Problem statement
Restate the opening lines of the material below word for word, stopping after the line that contains "def fxDiv (a b : Nat) : Nat := a * fxOne / b".

Given records
-- ==== Sys2Proof/Machine/Elementary.lean ====
section
/-!
DEFINITION. The defined functions (R151): reciprocal, reciprocal square root, base-2 exponential and logarithm, sine and cosine.
The exact value is bounded by series in fixed point with 256 fraction bits, far finer than any rounding boundary comes to a
value of these functions on their inputs.
-/

namespace Sys2Proof.Machine

/-- Fraction bits of the fixed-point working values. -/
def fxBits : Nat := 256
def fxOne : Nat := 2 ^ fxBits

/-- a·b and a/b in fixed point. -/
def fxMul (a b : Nat) : Nat := a * b / fxOne
def fxDiv (a b : Nat) : Nat := a * fxOne / b

/-- Σ z^(2k+1)/(2k+1) for k from `k` up, given the power z^(2k+1). -/
def atanhSum (z2 : Nat) : Nat → Nat → Nat → Nat
  | 0, _, _ => 0
  | n + 1, k, pw => pw / (2 * k + 1) + atanhSum z2 n (k + 1) (fxMul pw z2)

/-- atanh z for z at most 1/3. -/
def fxAtanh (z : Nat) : Nat := atanhSum (fxMul z z) 90 0 z

/-- ln 2 = 2 atanh(1/3). -/
def fxLn2 : Nat := 2 * fxAtanh (fxOne / 3)

/-- Σ of y^k/k! from term `k` up, given y^k/k!. -/
def expSum (y : Nat) : Nat → Nat → Nat → Nat
  | 0, _, _ => 0
  | n + 1, k, t => t + expSum y n (k + 1) (fxMul t y / (k + 1))

/-- exp y for y in [0, 1). -/
def fxExp (y : Nat) : Nat := expSum y 70 0 fxOne

/-- Alternating Σ (−1)^k z^(2k+1)/(2k+1). -/
def atanSum (z2 : Nat) : Nat → Nat → Nat → Int
  | 0, _, _ => 0
  | n + 1, k, pw => ((pw / (2 * k + 1) : Nat) : Int) - atanSum z2 n (k + 1) (fxMul pw z2)

def fxAtan (n : Nat) : Int := atanSum (fxOne / (n * n)) 130 0 (fxOne / n)

/-- π by Machin's formula. -/
def fxPi : Nat := (16 * fxAtan 5 - 4 * fxAtan 239).toNat

/-- Alternating series of sine and cosine: t, then t·r²/((k+1)(k+2)) subtracted and so on. -/
def trigSum (r2 : Nat) : Nat → Nat → Nat → Int
  | 0, _, _ => 0
  | n + 1, k, t => (t : Int) - trigSum r2 n (k + 2) (fxMul t r2 / ((k + 1) * (k + 2)))

/-- sin r and cos r for r in [0, 2). -/
def fxSin (r : Nat) : Int := trigSum (fxMul r r) 60 1 r
def fxCos (r : Nat) : Int := trigSum (fxMul r r) 60 0 fxOne

/-- m × 2^e in fixed point, rounded down. -/
def fxOf (m : Nat) (e : Int) : Nat :=
  if 0 ≤ e + fxBits then m * 2 ^ (e + fxBits).toNat else m / 2 ^ (-(e + fxBits)).toNat

/-- Round a fixed-point value that is not exact. -/
def roundFx (f : Fmt) (p : Nat) (flush neg : Bool) (v : Nat) : Nat × FpFlags :=
  roundMag f p .rne flush neg v (-(fxBits : Int)) true

/-- Significant bits of a function's result (R151). -/
def fnPrec (f : Fmt) (n : Nat) : Nat := if f = fp32 then n else f.prec

/-- VRCP: 1/x. A result below the normal range raises UF whether or not it is exact (Table 8.6). -/
def rcpVal (f : Fmt) (flush : Bool) (x : FVal) : Nat × FpFlags :=
  let r := divVal f (fnPrec f 12) flush (.fin false 1 0) x
  match x with
  | .fin _ _ _ => (r.1, r.2 ||| raiseIf (expField f r.1 = 0) flagUF)
  | _ => r

/-- VRSQ: 1/√x. -/
def rsqVal (f : Fmt) (flush : Bool) : FVal → Nat × FpFlags
  | .nan => (f.nan, 0)
  | .zero n => (f.infinity n, flagDZ)
  | .inf n => if n then invalid f else (0, 0)
  | .fin n m e =>
    if n then invalid f
    else
      -- x = M × 2^(2k); 1/√x = √(2^(2w)/M) × 2^(−w−k)
      let odd := (e % 2).toNat
      let mm := m * 2 ^ odd
      let k := (e - odd) / 2
      let w := bitLength mm + 2 * f.prec + 8
      let r := natSqrt (2 ^ (2 * w) / mm)
      roundMag f (fnPrec f 16) .rne flush false r (-(w : Int) - k) (decide (r * r * mm ≠ 2 ^ (2 * w)))

/-- Floor and fraction (in fixed point) of an exact number. -/
def splitFx (d : Dy) : Int × Nat :=
  if 0 ≤ d.2 then (d.1 * (2 ^ d.2.toNat : Nat), 0)
  else
    let den : Nat := 2 ^ (-d.2).toNat
    let fl := d.1 / (den : Int)
    let r := (d.1 - fl * den).toNat
    (fl, r * fxOne / den)

/-- VEXP2: 2^x. -/
def exp2Val (f : Fmt) (flush : Bool) : FVal → Nat × FpFlags
  | .nan => (f.nan, 0)
  | .zero _ => roundMag f (fnPrec f 16) .rne flush false 1 0 false
  | .inf n => if n then (0, 0) else (f.infinity false, 0)
  | .fin n m e =>
    if (9 : Int) ≤ (bitLength m : Int) - 1 + e then
      -- |x| is at least 512: out of range either way
      if n then roundMag f (fnPrec f 16) .rne flush false 1 (-1024) true
      else roundMag f (fnPrec f 16) .rne flush false 1 1024 true
    else
      let s := splitFx (if n then -(m : Int) else m, e)
      if s.2 = 0 then roundMag f (fnPrec f 16) .rne flush false 1 s.1 false
      else roundMag f (fnPrec f 16) .rne flush false (fxExp (fxMul s.2 fxLn2)) (s.1 - fxBits) true

/-- VLOG2: log2 x. -/
def log2Val (f : Fmt) (flush : Bool) : FVal → Nat × FpFlags
  | .nan => (f.nan, 0)
  | .zero _ => (f.infinity true, flagDZ)
  | .inf n => if n then invalid f else (f.infinity false, 0)
  | .fin n m e =>
    if n then invalid f
    else
      let top := (bitLength m : Int) - 1
      let ex := top + e
      if m = 2 ^ top.toNat then
        (if ex = 0 then (0, 0) else roundMag f (fnPrec f 16) .rne flush (ex < 0) ex.natAbs 0 false)
      else
        let t := fxOf m (-top)
        let l := fxDiv (2 * fxAtanh (fxDiv (t - fxOne) (t + fxOne))) fxLn2
        let v : Int := ex * (fxOne : Int) + l
        -- a negative result lies just above v: its magnitude is |v| less a unit, and a little
        if v < 0 then roundFx f (fnPrec f 16) flush true (v.natAbs - 1) else roundFx f (fnPrec f 16) flush false v.natAbs

/-- Sine (or cosine) of a nonzero finite argument below 2^16 in magnitude: sign and fixed-point magnitude. -/
def trigFx (cosine neg : Bool) (m : Nat) (e : Int) : Bool × Nat :=
  let x := fxOf m e
  let half := fxPi / 2
  let q := x / half
  let r := x - q * half
  let quad := (q + if cosine then 1 else 0) % 4
  let v := if quad % 2 = 0 then fxSin r else fxCos r
  ((decide (2 ≤ quad) != (neg && !cosine)), v.toNat)

/-- VSIN and VCOS. Below 2^-48 the result is the next number under x (or under 1) at every precision used. -/
def trigVal (cosine : Bool) (f : Fmt) (flush : Bool) : FVal → Nat × FpFlags
  | .nan => (f.nan, 0)
  | .zero n => if cosine then roundMag f (fnPrec f 16) .rne flush false 1 0 false else (signBit f n, 0)
  | .inf _ => invalid f
  | .fin n m e =>
    if (16 : Int) ≤ (bitLength m : Int) - 1 + e then invalid f
    else if (bitLength m : Int) + e < -48 then
      (if cosine then roundMag f (fnPrec f 16) .rne flush false (2 ^ 64 - 1) (-64) true
       else roundMag f (fnPrec f 16) .rne flush n (m * 2 ^ 64 - 1) (e - 64) true)
    else
      let r := trigFx cosine n m e
      roundFx f (fnPrec f 16) flush r.1 r.2

end Sys2Proof.Machine
end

Solution for this exercise
-- ==== Sys2Proof/Machine/Elementary.lean ====
section
/-!
DEFINITION. The defined functions (R151): reciprocal, reciprocal square root, base-2 exponential and logarithm, sine and cosine.
The exact value is bounded by series in fixed point with 256 fraction bits, far finer than any rounding boundary comes to a
value of these functions on their inputs.
-/

namespace Sys2Proof.Machine

/-- Fraction bits of the fixed-point working values. -/
def fxBits : Nat := 256
def fxOne : Nat := 2 ^ fxBits

/-- a·b and a/b in fixed point. -/
def fxMul (a b : Nat) : Nat := a * b / fxOne
def fxDiv (a b : Nat) : Nat := a * fxOne / b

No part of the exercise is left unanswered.